Your task
In the records below, find the line that contains "of firmware. -/" and the line that contains "Going on -/". Set down exactly those lines and every line between them, and nothing more.

Exercise inputs
/-! ### setCluster -/
@[simp] theorem State.setCluster_platen (s : State) (c : ClusterId) (v : Cluster) : (s.setCluster c v).platen = s.platen := rfl
@[simp] theorem State.setCluster_cur (s : State) (c : ClusterId) (v : Cluster) : (s.setCluster c v).cur = s.cur := rfl
@[simp] theorem State.setCluster_agenda (s : State) (c : ClusterId) (v : Cluster) : (s.setCluster c v).agenda = s.agenda := rfl
@[simp] theorem State.setCluster_draws (s : State) (c : ClusterId) (v : Cluster) : (s.setCluster c v).draws = s.draws := rfl
@[simp] theorem State.setCluster_mem (s : State) (c : ClusterId) (v : Cluster) : (s.setCluster c v).mem = s.mem := rfl
@[simp] theorem State.setCluster_badBytes (s : State) (c : ClusterId) (v : Cluster) : (s.setCluster c v).badBytes = s.badBytes := rfl
@[simp] theorem State.setCluster_rawSectors (s : State) (c : ClusterId) (v : Cluster) : (s.setCluster c v).rawSectors = s.rawSectors := rfl
@[simp] theorem State.setCluster_overflow (s : State) (c : ClusterId) (v : Cluster) : (s.setCluster c v).overflow = s.overflow := rfl
@[simp] theorem State.setCluster_packed (s : State) (c : ClusterId) (v : Cluster) : (s.setCluster c v).packed = s.packed := rfl
@[simp] theorem State.setCluster_soft (s : State) (c : ClusterId) (v : Cluster) : (s.setCluster c v).soft = s.soft := rfl
@[simp] theorem State.setCluster_latent (s : State) (c : ClusterId) (v : Cluster) : (s.setCluster c v).latent = s.latent := rfl
@[simp] theorem State.setCluster_l2 (s : State) (c : ClusterId) (v : Cluster) : (s.setCluster c v).l2 = s.l2 := rfl
@[simp] theorem State.setCluster_chase (s : State) (c : ClusterId) (v : Cluster) : (s.setCluster c v).chase = s.chase := rfl
@[simp] theorem State.setCluster_chaseLast (s : State) (c : ClusterId) (v : Cluster) : (s.setCluster c v).chaseLast = s.chaseLast := rfl
@[simp] theorem State.setCluster_chaseGrant (s : State) (c : ClusterId) (v : Cluster) : (s.setCluster c v).chaseGrant = s.chaseGrant := rfl
@[simp] theorem State.setCluster_groupGrant (s : State) (c : ClusterId) (v : Cluster) : (s.setCluster c v).groupGrant = s.groupGrant := rfl
@[simp] theorem State.setCluster_groups (s : State) (c : ClusterId) (v : Cluster) : (s.setCluster c v).groups = s.groups := rfl
@[simp] theorem State.setCluster_fabricId (s : State) (c : ClusterId) (v : Cluster) : (s.setCluster c v).fabricId = s.fabricId := rfl
@[simp] theorem State.setCluster_cores (s : State) (c : ClusterId) (v : Cluster) : (s.setCluster c v).cores = s.cores := rfl
@[simp] theorem State.setCluster_dies (s : State) (c : ClusterId) (v : Cluster) : (s.setCluster c v).dies = s.dies := rfl
@[simp] theorem State.setCluster_jobs (s : State) (c : ClusterId) (v : Cluster) : (s.setCluster c v).jobs = s.jobs := rfl
@[simp] theorem State.setCluster_tables (s : State) (c : ClusterId) (v : Cluster) : (s.setCluster c v).tables = s.tables := rfl
@[simp] theorem State.setCluster_maps (s : State) (c : ClusterId) (v : Cluster) : (s.setCluster c v).maps = s.maps := rfl
@[simp] theorem State.setCluster_launches (s : State) (c : ClusterId) (v : Cluster) : (s.setCluster c v).launches = s.launches := rfl
@[simp] theorem State.setCluster_levels (s : State) (c : ClusterId) (v : Cluster) : (s.setCluster c v).levels = s.levels := rfl
@[simp] theorem State.setCluster_entries (s : State) (c : ClusterId) (v : Cluster) : (s.setCluster c v).entries = s.entries := rfl
@[simp] theorem State.setCluster_objects (s : State) (c : ClusterId) (v : Cluster) : (s.setCluster c v).objects = s.objects := rfl
@[simp] theorem State.setCluster_queues (s : State) (c : ClusterId) (v : Cluster) : (s.setCluster c v).queues = s.queues := rfl
@[simp] theorem State.setCluster_funcs (s : State) (c : ClusterId) (v : Cluster) : (s.setCluster c v).funcs = s.funcs := rfl
@[simp] theorem State.setCluster_outbox (s : State) (c : ClusterId) (v : Cluster) : (s.setCluster c v).outbox = s.outbox := rfl
@[simp] theorem State.setCluster_ymax (s : State) (c : ClusterId) (v : Cluster) : (s.setCluster c v).ymax = s.ymax := rfl
@[simp] theorem State.setCluster_hotid (s : State) (c : ClusterId) (v : Cluster) : (s.setCluster c v).hotid = s.hotid := rfl
@[simp] theorem State.setCluster_eweindEntry (s : State) (c : ClusterId) (v : Cluster) : (s.setCluster c v).eweindEntry = s.eweindEntry := rfl
@[simp] theorem State.setCluster_boot (s : State) (c : ClusterId) (v : Cluster) : (s.setCluster c v).boot = s.boot := rfl
@[simp] theorem State.setCluster_lifecycle (s : State) (c : ClusterId) (v : Cluster) : (s.setCluster c v).lifecycle = s.lifecycle := rfl
@[simp] theorem State.setCluster_nv (s : State) (c : ClusterId) (v : Cluster) : (s.setCluster c v).nv = s.nv := rfl
@[simp] theorem State.setCluster_pages (s : State) (c : ClusterId) (v : Cluster) : (s.setCluster c v).pages = s.pages := rfl
@[simp] theorem State.setCluster_table (s : State) (c : ClusterId) (v : Cluster) : (s.setCluster c v).table = s.table := rfl
@[simp] theorem State.setCluster_tableNext (s : State) (c : ClusterId) (v : Cluster) : (s.setCluster c v).tableNext = s.tableNext := rfl
@[simp] theorem State.setCluster_reportAt (s : State) (c : ClusterId) (v : Cluster) : (s.setCluster c v).reportAt = s.reportAt := rfl
@[simp] theorem State.setCluster_emgRounds (s : State) (c : ClusterId) (v : Cluster) : (s.setCluster c v).emgRounds = s.emgRounds := rfl
@[simp] theorem State.setCluster_coolSince (s : State) (c : ClusterId) (v : Cluster) : (s.setCluster c v).coolSince = s.coolSince := rfl
@[simp] theorem State.setCluster_overSince (s : State) (c : ClusterId) (v : Cluster) : (s.setCluster c v).overSince = s.overSince := rfl
@[simp] theorem State.setCluster_powers (s : State) (c : ClusterId) (v : Cluster) : (s.setCluster c v).powers = s.powers := rfl
@[simp] theorem State.setCluster_emergency (s : State) (c : ClusterId) (v : Cluster) : (s.setCluster c v).emergency = s.emergency := rfl
@[simp] theorem State.setCluster_emgSaved (s : State) (c : ClusterId) (v : Cluster) : (s.setCluster c v).emgSaved = s.emgSaved := rfl
@[simp] theorem State.setCluster_deadLinks (s : State) (c : ClusterId) (v : Cluster) : (s.setCluster c v).deadLinks = s.deadLinks := rfl
@[simp] theorem State.setCluster_linkErrAt (s : State) (c : ClusterId) (v : Cluster) : (s.setCluster c v).linkErrAt = s.linkErrAt := rfl
@[simp] theorem State.setCluster_dieLinks (s : State) (c : ClusterId) (v : Cluster) : (s.setCluster c v).dieLinks = s.dieLinks := rfl
@[simp] theorem State.setCluster_hostAbsent (s : State) (c : ClusterId) (v : Cluster) : (s.setCluster c v).hostAbsent = s.hostAbsent := rfl
@[simp] theorem State.setCluster_errors (s : State) (c : ClusterId) (v : Cluster) : (s.setCluster c v).errors = s.errors := rfl
@[simp] theorem State.setCluster_pri (s : State) (c : ClusterId) (v : Cluster) : (s.setCluster c v).pri = s.pri := rfl
@[simp] theorem State.setCluster_shootdowns (s : State) (c : ClusterId) (v : Cluster) : (s.setCluster c v).shootdowns = s.shootdowns := rfl
@[simp] theorem State.setCluster_mapHeld (s : State) (c : ClusterId) (v : Cluster) : (s.setCluster c v).mapHeld = s.mapHeld := rfl
@[simp] theorem State.setCluster_hostHeld (s : State) (c : ClusterId) (v : Cluster) : (s.setCluster c v).hostHeld = s.hostHeld := rfl
@[simp] theorem State.setCluster_doeHeld (s : State) (c : ClusterId) (v : Cluster) : (s.setCluster c v).doeHeld = s.doeHeld := rfl
@[simp] theorem State.setCluster_hostOut (s : State) (c : ClusterId) (v : Cluster) : (s.setCluster c v).hostOut = s.hostOut := rfl
@[simp] theorem State.setCluster_keptRecords (s : State) (c : ClusterId) (v : Cluster) : (s.setCluster c v).keptRecords = s.keptRecords := rfl
@[simp] theorem State.setCluster_deferred (s : State) (c : ClusterId) (v : Cluster) : (s.setCluster c v).deferred = s.deferred := rfl
@[simp] theorem State.setCluster_sensedAt (s : State) (c : ClusterId) (v : Cluster) : (s.setCluster c v).sensedAt = s.sensedAt := rfl
@[simp] theorem State.setCluster_polledAt (s : State) (c : ClusterId) (v : Cluster) : (s.setCluster c v).polledAt = s.polledAt := rfl
@[simp] theorem State.setCluster_patrolAt (s : State) (c : ClusterId) (v : Cluster) : (s.setCluster c v).patrolAt = s.patrolAt := rfl
@[simp] theorem State.setCluster_shrunk (s : State) (c : ClusterId) (v : Cluster) : (s.setCluster c v).shrunk = s.shrunk := rfl
@[simp] theorem State.setCluster_roundPos (s : State) (c : ClusterId) (v : Cluster) : (s.setCluster c v).roundPos = s.roundPos := rfl
@[simp] theorem State.setCluster_power (s : State) (c : ClusterId) (v : Cluster) : (s.setCluster c v).power = s.power := rfl

/-! ### setDie -/
@[simp] theorem State.setDie_platen (s : State) (d : DieId) (v : Die) : (s.setDie d v).platen = s.platen := rfl
@[simp] theorem State.setDie_cur (s : State) (d : DieId) (v : Die) : (s.setDie d v).cur = s.cur := rfl
@[simp] theorem State.setDie_agenda (s : State) (d : DieId) (v : Die) : (s.setDie d v).agenda = s.agenda := rfl
@[simp] theorem State.setDie_draws (s : State) (d : DieId) (v : Die) : (s.setDie d v).draws = s.draws := rfl
@[simp] theorem State.setDie_mem (s : State) (d : DieId) (v : Die) : (s.setDie d v).mem = s.mem := rfl
@[simp] theorem State.setDie_badBytes (s : State) (d : DieId) (v : Die) : (s.setDie d v).badBytes = s.badBytes := rfl
@[simp] theorem State.setDie_rawSectors (s : State) (d : DieId) (v : Die) : (s.setDie d v).rawSectors = s.rawSectors := rfl
@[simp] theorem State.setDie_overflow (s : State) (d : DieId) (v : Die) : (s.setDie d v).overflow = s.overflow := rfl
@[simp] theorem State.setDie_packed (s : State) (d : DieId) (v : Die) : (s.setDie d v).packed = s.packed := rfl
@[simp] theorem State.setDie_soft (s : State) (d : DieId) (v : Die) : (s.setDie d v).soft = s.soft := rfl
@[simp] theorem State.setDie_latent (s : State) (d : DieId) (v : Die) : (s.setDie d v).latent = s.latent := rfl
@[simp] theorem State.setDie_l2 (s : State) (d : DieId) (v : Die) : (s.setDie d v).l2 = s.l2 := rfl
@[simp] theorem State.setDie_chase (s : State) (d : DieId) (v : Die) : (s.setDie d v).chase = s.chase := rfl
@[simp] theorem State.setDie_chaseLast (s : State) (d : DieId) (v : Die) : (s.setDie d v).chaseLast = s.chaseLast := rfl
@[simp] theorem State.setDie_chaseGrant (s : State) (d : DieId) (v : Die) : (s.setDie d v).chaseGrant = s.chaseGrant := rfl
@[simp] theorem State.setDie_groupGrant (s : State) (d : DieId) (v : Die) : (s.setDie d v).groupGrant = s.groupGrant := rfl
@[simp] theorem State.setDie_groups (s : State) (d : DieId) (v : Die) : (s.setDie d v).groups = s.groups := rfl
@[simp] theorem State.setDie_fabricId (s : State) (d : DieId) (v : Die) : (s.setDie d v).fabricId = s.fabricId := rfl
@[simp] theorem State.setDie_cores (s : State) (d : DieId) (v : Die) : (s.setDie d v).cores = s.cores := rfl
@[simp] theorem State.setDie_clusters (s : State) (d : DieId) (v : Die) : (s.setDie d v).clusters = s.clusters := rfl
@[simp] theorem State.setDie_jobs (s : State) (d : DieId) (v : Die) : (s.setDie d v).jobs = s.jobs := rfl
@[simp] theorem State.setDie_tables (s : State) (d : DieId) (v : Die) : (s.setDie d v).tables = s.tables := rfl
@[simp] theorem State.setDie_maps (s : State) (d : DieId) (v : Die) : (s.setDie d v).maps = s.maps := rfl
@[simp] theorem State.setDie_launches (s : State) (d : DieId) (v : Die) : (s.setDie d v).launches = s.launches := rfl
@[simp] theorem State.setDie_levels (s : State) (d : DieId) (v : Die) : (s.setDie d v).levels = s.levels := rfl
@[simp] theorem State.setDie_entries (s : State) (d : DieId) (v : Die) : (s.setDie d v).entries = s.entries := rfl
@[simp] theorem State.setDie_objects (s : State) (d : DieId) (v : Die) : (s.setDie d v).objects = s.objects := rfl
@[simp] theorem State.setDie_queues (s : State) (d : DieId) (v : Die) : (s.setDie d v).queues = s.queues := rfl
@[simp] theorem State.setDie_funcs (s : State) (d : DieId) (v : Die) : (s.setDie d v).funcs = s.funcs := rfl
@[simp] theorem State.setDie_outbox (s : State) (d : DieId) (v : Die) : (s.setDie d v).outbox = s.outbox := rfl
@[simp] theorem State.setDie_ymax (s : State) (d : DieId) (v : Die) : (s.setDie d v).ymax = s.ymax := rfl
@[simp] theorem State.setDie_hotid (s : State) (d : DieId) (v : Die) : (s.setDie d v).hotid = s.hotid := rfl
@[simp] theorem State.setDie_eweindEntry (s : State) (d : DieId) (v : Die) : (s.setDie d v).eweindEntry = s.eweindEntry := rfl
@[simp] theorem State.setDie_boot (s : State) (d : DieId) (v : Die) : (s.setDie d v).boot = s.boot := rfl
@[simp] theorem State.setDie_lifecycle (s : State) (d : DieId) (v : Die) : (s.setDie d v).lifecycle = s.lifecycle := rfl
@[simp] theorem State.setDie_nv (s : State) (d : DieId) (v : Die) : (s.setDie d v).nv = s.nv := rfl
@[simp] theorem State.setDie_pages (s : State) (d : DieId) (v : Die) : (s.setDie d v).pages = s.pages := rfl
@[simp] theorem State.setDie_table (s : State) (d : DieId) (v : Die) : (s.setDie d v).table = s.table := rfl
@[simp] theorem State.setDie_tableNext (s : State) (d : DieId) (v : Die) : (s.setDie d v).tableNext = s.tableNext := rfl
@[simp] theorem State.setDie_reportAt (s : State) (d : DieId) (v : Die) : (s.setDie d v).reportAt = s.reportAt := rfl
@[simp] theorem State.setDie_emgRounds (s : State) (d : DieId) (v : Die) : (s.setDie d v).emgRounds = s.emgRounds := rfl
@[simp] theorem State.setDie_coolSince (s : State) (d : DieId) (v : Die) : (s.setDie d v).coolSince = s.coolSince := rfl
@[simp] theorem State.setDie_overSince (s : State) (d : DieId) (v : Die) : (s.setDie d v).overSince = s.overSince := rfl
@[simp] theorem State.setDie_powers (s : State) (d : DieId) (v : Die) : (s.setDie d v).powers = s.powers := rfl
@[simp] theorem State.setDie_emergency (s : State) (d : DieId) (v : Die) : (s.setDie d v).emergency = s.emergency := rfl
@[simp] theorem State.setDie_emgSaved (s : State) (d : DieId) (v : Die) : (s.setDie d v).emgSaved = s.emgSaved := rfl
@[simp] theorem State.setDie_deadLinks (s : State) (d : DieId) (v : Die) : (s.setDie d v).deadLinks = s.deadLinks := rfl
@[simp] theorem State.setDie_linkErrAt (s : State) (d : DieId) (v : Die) : (s.setDie d v).linkErrAt = s.linkErrAt := rfl
@[simp] theorem State.setDie_dieLinks (s : State) (d : DieId) (v : Die) : (s.setDie d v).dieLinks = s.dieLinks := rfl
@[simp] theorem State.setDie_hostAbsent (s : State) (d : DieId) (v : Die) : (s.setDie d v).hostAbsent = s.hostAbsent := rfl
@[simp] theorem State.setDie_errors (s : State) (d : DieId) (v : Die) : (s.setDie d v).errors = s.errors := rfl
@[simp] theorem State.setDie_pri (s : State) (d : DieId) (v : Die) : (s.setDie d v).pri = s.pri := rfl
@[simp] theorem State.setDie_shootdowns (s : State) (d : DieId) (v : Die) : (s.setDie d v).shootdowns = s.shootdowns := rfl
@[simp] theorem State.setDie_mapHeld (s : State) (d : DieId) (v : Die) : (s.setDie d v).mapHeld = s.mapHeld := rfl
@[simp] theorem State.setDie_hostHeld (s : State) (d : DieId) (v : Die) : (s.setDie d v).hostHeld = s.hostHeld := rfl
@[simp] theorem State.setDie_doeHeld (s : State) (d : DieId) (v : Die) : (s.setDie d v).doeHeld = s.doeHeld := rfl
@[simp] theorem State.setDie_hostOut (s : State) (d : DieId) (v : Die) : (s.setDie d v).hostOut = s.hostOut := rfl
@[simp] theorem State.setDie_keptRecords (s : State) (d : DieId) (v : Die) : (s.setDie d v).keptRecords = s.keptRecords := rfl
@[simp] theorem State.setDie_deferred (s : State) (d : DieId) (v : Die) : (s.setDie d v).deferred = s.deferred := rfl
@[simp] theorem State.setDie_sensedAt (s : State) (d : DieId) (v : Die) : (s.setDie d v).sensedAt = s.sensedAt := rfl
@[simp] theorem State.setDie_polledAt (s : State) (d : DieId) (v : Die) : (s.setDie d v).polledAt = s.polledAt := rfl
@[simp] theorem State.setDie_patrolAt (s : State) (d : DieId) (v : Die) : (s.setDie d v).patrolAt = s.patrolAt := rfl
@[simp] theorem State.setDie_shrunk (s : State) (d : DieId) (v : Die) : (s.setDie d v).shrunk = s.shrunk := rfl
@[simp] theorem State.setDie_roundPos (s : State) (d : DieId) (v : Die) : (s.setDie d v).roundPos = s.roundPos := rfl
@[simp] theorem State.setDie_power (s : State) (d : DieId) (v : Die) : (s.setDie d v).power = s.power := rfl
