-- ==== Sys2Proof/Laws/Ops.lean ====
section
/-! SUPPORT. What each shared operation of a context does, said once: going on, writing a register, jumping, waiting and
trapping. -/
namespace Sys2Proof.Machine

/-! ### A context's own updates leave the rest of the package alone -/

@[simp] theorem State.byte_modCore (s : State) (c : CoreId) (f : Core → Core) (a : Nat) : (s.modCore c f).byte a = s.byte a := rfl
@[simp] theorem State.byte_setCore (s : State) (c : CoreId) (k : Core) (a : Nat) : (s.setCore c k).byte a = s.byte a := rfl
@[simp] theorem State.byte_modCc (s : State) (f : Core → Core) (a : Nat) : (s.modCc f).byte a = s.byte a := rfl
@[simp] theorem State.byte_modCtx (s : State) (r : CtxRef) (f : Ctx → Ctx) (a : Nat) : (s.modCtx r f).byte a = s.byte a := rfl
@[simp] theorem State.byte_modCx (s : State) (f : Ctx → Ctx) (a : Nat) : (s.modCx f).byte a = s.byte a := rfl
@[simp] theorem State.mem_modCore (s : State) (c : CoreId) (f : Core → Core) : (s.modCore c f).mem = s.mem := rfl
@[simp] theorem State.mem_modCc (s : State) (f : Core → Core) : (s.modCc f).mem = s.mem := rfl
@[simp] theorem State.mem_modCtx (s : State) (r : CtxRef) (f : Ctx → Ctx) : (s.modCtx r f).mem = s.mem := rfl
@[simp] theorem State.mem_modCx (s : State) (f : Ctx → Ctx) : (s.modCx f).mem = s.mem := rfl
@[simp] theorem State.cur_modCc (s : State) (f : Core → Core) : (s.modCc f).cur = s.cur := rfl
@[simp] theorem State.cur_modCore (s : State) (c : CoreId) (f : Core → Core) : (s.modCore c f).cur = s.cur := rfl
@[simp] theorem State.core_modCore (s : State) (c d : CoreId) (f : Core → Core) : (s.modCore c f).core d = if d = c then f (s.core c) else s.core d := by
  simp [State.modCore]
@[simp] theorem State.cc_modCc (s : State) (f : Core → Core) : (s.modCc f).cc = f s.cc := by
  simp [State.cc, State.modCc, State.modCore]
@[simp] theorem State.cc_modCx (s : State) (f : Ctx → Ctx) : (s.modCx f).cc = s.cc.setCtx s.cur.ctx (f s.cx) := by
  simp [State.cc, State.modCx, State.modCtx, State.setCtx, State.cx]
/-- Another core is as it was. -/
theorem State.core_modCx_other (s : State) (f : Ctx → Ctx) {c : CoreId} (h : c ≠ s.cur.core) : (s.modCx f).core c = s.core c := by
  simp [State.modCx, State.modCtx, State.setCtx, h]
/-- Another context is as it was. -/
theorem State.ctx_modCx_other (s : State) (f : Ctx → Ctx) {r : CtxRef} (h : r ≠ s.cur) : (s.modCx f).ctx r = s.ctx r := by
  simp [State.modCx, State.modCtx, State.ctx_setCtx_other _ _ h]

/-- A team's request for a region is in no page of firmware. -/
@[simp] theorem State.byte_withdrawRegion (s : State) (c : CoreId) (a : Nat) : (s.withdrawRegion c).byte a = s.byte a := by
  have hc : ∀ d, ∃ q, (s.withdrawRegion c).cluster d = { s.cluster d with regionQ := q } := by
    intro d
    rw [State.withdrawRegion, State.modCluster, State.cluster_setCluster]
    split
    · next h => rw [h]; exact ⟨_, rfl⟩
    · exact ⟨_, rfl⟩
  have ht : ∀ d, ((s.withdrawRegion c).cluster d).target = (s.cluster d).target := fun d => by obtain ⟨q, h⟩ := hc d; rw [h]
  have hr : ∀ d n, ((s.withdrawRegion c).cluster d).railChanged n = (s.cluster d).railChanged n := fun d n => by
    obtain ⟨q, h⟩ := hc d; rw [h]; rfl
  have h : ∀ n, powerField (s.withdrawRegion c) n = powerField s n := by
    intro n
    obtain ⟨q, h⟩ := hc (clusterOfNat (n - 6))
    unfold powerField
    simp only [ht, hr, h]
    rfl
  have g : ∀ n, healthField (s.withdrawRegion c) n = healthField s n := fun _ => rfl
  simp only [State.byte, pageByte, h, g]
  rfl

/-! ### Going on -/

@[simp] theorem State.cx_advance (s : State) (n : Nat) : (s.advance n).cx = { s.cx with pc := s.cx.pc + BitVec.ofNat 64 n, wait := none } := by
  simp [State.advance]
@[simp] theorem State.byte_advance (s : State) (n a : Nat) : (s.advance n).byte a = s.byte a := rfl
@[simp] theorem State.cur_advance (s : State) (n : Nat) : (s.advance n).cur = s.cur := rfl
@[simp] theorem State.reg_advance (s : State) (n : Nat) (r : Reg) : (s.advance n).reg r = s.reg r := by
  simp [State.reg, Ctx.reg]

@[simp] theorem State.cx_jump (s : State) (pc : W64) : (s.jump pc).cx = { s.cx with pc := pc, wait := none } := by simp [State.jump]
@[simp] theorem State.byte_jump (s : State) (pc : W64) (a : Nat) : (s.jump pc).byte a = s.byte a := rfl
@[simp] theorem State.reg_jump (s : State) (pc : W64) (r : Reg) : (s.jump pc).reg r = s.reg r := by
  simp [State.reg, Ctx.reg]

/-- A register write changes that register, the pc and the wait, and nothing else (R10). -/
@[simp] theorem State.reg_writeNext (s : State) (d r : Reg) (v : W64) (n : Nat) :
    (s.writeNext d v n).reg r = if r = d ∧ d ≠ 0 then v else s.reg r := by
  simp only [State.reg, State.writeNext, State.cx_modCx]
  exact Ctx.reg_setReg (s.cx.claim d) d r v
@[simp] theorem State.pc_writeNext (s : State) (d : Reg) (v : W64) (n : Nat) : (s.writeNext d v n).cx.pc = s.cx.pc + BitVec.ofNat 64 n := by
  simp [State.writeNext]
@[simp] theorem State.wait_writeNext (s : State) (d : Reg) (v : W64) (n : Nat) : (s.writeNext d v n).cx.wait = none := by
  simp [State.writeNext]
@[simp] theorem State.byte_writeNext (s : State) (d : Reg) (v : W64) (n a : Nat) : (s.writeNext d v n).byte a = s.byte a := rfl
theorem State.cx_writeNext (s : State) (d : Reg) (v : W64) (n : Nat) :
    (s.writeNext d v n).cx =
      { s.cx with regs := (s.cx.setReg d v).regs, loadQ := (s.cx.claim d).loadQ, storeQ := (s.cx.claim d).storeQ,
                  pc := s.cx.pc + BitVec.ofNat 64 n, wait := none } := by
  simp only [State.writeNext, State.cx_modCx]
  unfold Ctx.setReg; split <;> rfl

/-- A hold keeps the pc and counts on from the wait that it continues (R326). -/
@[simp] theorem State.cx_hold (s : State) (k : WaitKind) (n : Nat) : (s.hold k n).cx = { s.cx with wait := some ⟨k, n, s.cx.waited⟩ } := by
  simp [State.hold]
@[simp] theorem State.byte_hold (s : State) (k : WaitKind) (n a : Nat) : (s.hold k n).byte a = s.byte a := rfl

/-- What an integer or a Wobble instruction with a destination does (R195). -/
theorem writeAlu_ok {d : Reg} (h : d ≠ 0) (v : W64) (n : Nat) (s : State) : writeAlu d v n s = .next (s.writeNext d v n) := if_neg h
theorem writeAlu_zero (v : W64) (n : Nat) (s : State) : writeAlu 0 v n s = .next s.illegal := rfl

/-! ### Taking a trap (R319) -/

theorem State.noteRead_ok (s : State) {t : Trap} (h : t.code ≠ causeMemerr) : s.noteRead t = s :=
  if_neg fun x => h x.1
/-- A trap of a context that serves none: the context stops with its trap registers written, a dormant light context starts,
and a team context no longer asks for a region. -/
theorem State.raise_entry {s : State} {r : CtxRef} {t : Trap} (pc : W64) (hr : ∀ x, (s.ctx r).role ≠ .trap x) (ht : t.code ≠ causeMemerr) :
    s.raise r t pc =
      let u := s.setCore r.core (((s.core r.core).writeTrap r.ctx t pc).startHandler r.ctx (s.ctxid r))
      if r.ctx = teamCtx then u.withdrawRegion r.core else u := by
  unfold State.raise State.raiseNoted
  rw [State.noteRead_ok s ht]
  cases h : (s.ctx r).role with
  | trap x => exact absurd h (hr x)
  | none => rfl
  | folio f => rfl
/-- A trap of a context that serves one is a double fault (R323). -/
theorem State.raise_double {s : State} {r : CtxRef} {t : Trap} {x : CtxId} (pc : W64) (hr : (s.ctx r).role = .trap x) (ht : t.code ≠ causeMemerr) :
    s.raise r t pc = s.doubleFault r x t := by
  unfold State.raise State.raiseNoted
  rw [State.noteRead_ok s ht, hr]
/-- The trap registers of a context that has trapped. -/
theorem Core.writeTrap_ctx (k : Core) (x : CtxId) (t : Trap) (pc : W64) :
    (k.writeTrap x t pc).ctx x =
      { k.ctx x with run := .trapped, cause := causeWord t (x == teamCtx && !k.traps.isEmpty), taddr := t.addr, tepc := pc &&& ~~~3,
                     tinfo := t.info, wait := none } := by
  unfold Core.writeTrap
  split <;> simp [Core.modCtx, Core.setCtx, Core.ctx]
/-- Taking a trap that is no MEMERR stores nothing in a context that serves no trap. -/
theorem State.byte_raise {s : State} {r : CtxRef} {t : Trap} (pc : W64) (hr : ∀ x, (s.ctx r).role ≠ .trap x) (ht : t.code ≠ causeMemerr) (a : Nat) :
    (s.raise r t pc).byte a = s.byte a := by
  rw [State.raise_entry pc hr ht]
  by_cases h : r.ctx = teamCtx
  · simp only [h, if_true, State.byte_withdrawRegion, State.byte_setCore]
  · simp only [h, if_false, State.byte_setCore]

/-! ### The checks of an access (R225) -/

theorem State.checked_ok (s : State) (va : W64) (pa : Nat) (e : TlbEntry) (go : Nat → TlbEntry → State) : s.checked va (.ok pa e) go = go pa e := rfl
theorem State.checked_trap (s : State) (va : W64) (t : Trap) (go : Nat → TlbEntry → State) : s.checked va (.trap t) go = s.raise s.cur t s.cx.pc := rfl
theorem State.checked_miss (s : State) (va : W64) (go : Nat → TlbEntry → State) : s.checked va .miss go = s.holdWalk va := rfl
/-- Taking such a trap keeps memory's form. -/
theorem Memory.wf_raise_entry {s : State} {r : CtxRef} {t : Trap} (pc : W64) (hr : ∀ x, (s.ctx r).role ≠ .trap x) (ht : t.code ≠ causeMemerr)
    (h : Memory.wf s) : Memory.wf (s.raise r t pc) := by
  rw [State.raise_entry pc hr ht]
  dsimp only
  split <;> exact h

end Sys2Proof.Machine
end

Reply to the task
/-- A team's request for a region is in no page of firmware. -/
@[simp] theorem State.byte_withdrawRegion (s : State) (c : CoreId) (a : Nat) : (s.withdrawRegion c).byte a = s.byte a := by
  have hc : ∀ d, ∃ q, (s.withdrawRegion c).cluster d = { s.cluster d with regionQ := q } := by
    intro d
    rw [State.withdrawRegion, State.modCluster, State.cluster_setCluster]
    split
    · next h => rw [h]; exact ⟨_, rfl⟩
    · exact ⟨_, rfl⟩
  have ht : ∀ d, ((s.withdrawRegion c).cluster d).target = (s.cluster d).target := fun d => by obtain ⟨q, h⟩ := hc d; rw [h]
  have hr : ∀ d n, ((s.withdrawRegion c).cluster d).railChanged n = (s.cluster d).railChanged n := fun d n => by
    obtain ⟨q, h⟩ := hc d; rw [h]; rfl
  have h : ∀ n, powerField (s.withdrawRegion c) n = powerField s n := by
    intro n
    obtain ⟨q, h⟩ := hc (clusterOfNat (n - 6))
    unfold powerField
    simp only [ht, hr, h]
    rfl
  have g : ∀ n, healthField (s.withdrawRegion c) n = healthField s n := fun _ => rfl
  simp only [State.byte, pageByte, h, g]
  rfl

/-! ### Going on -/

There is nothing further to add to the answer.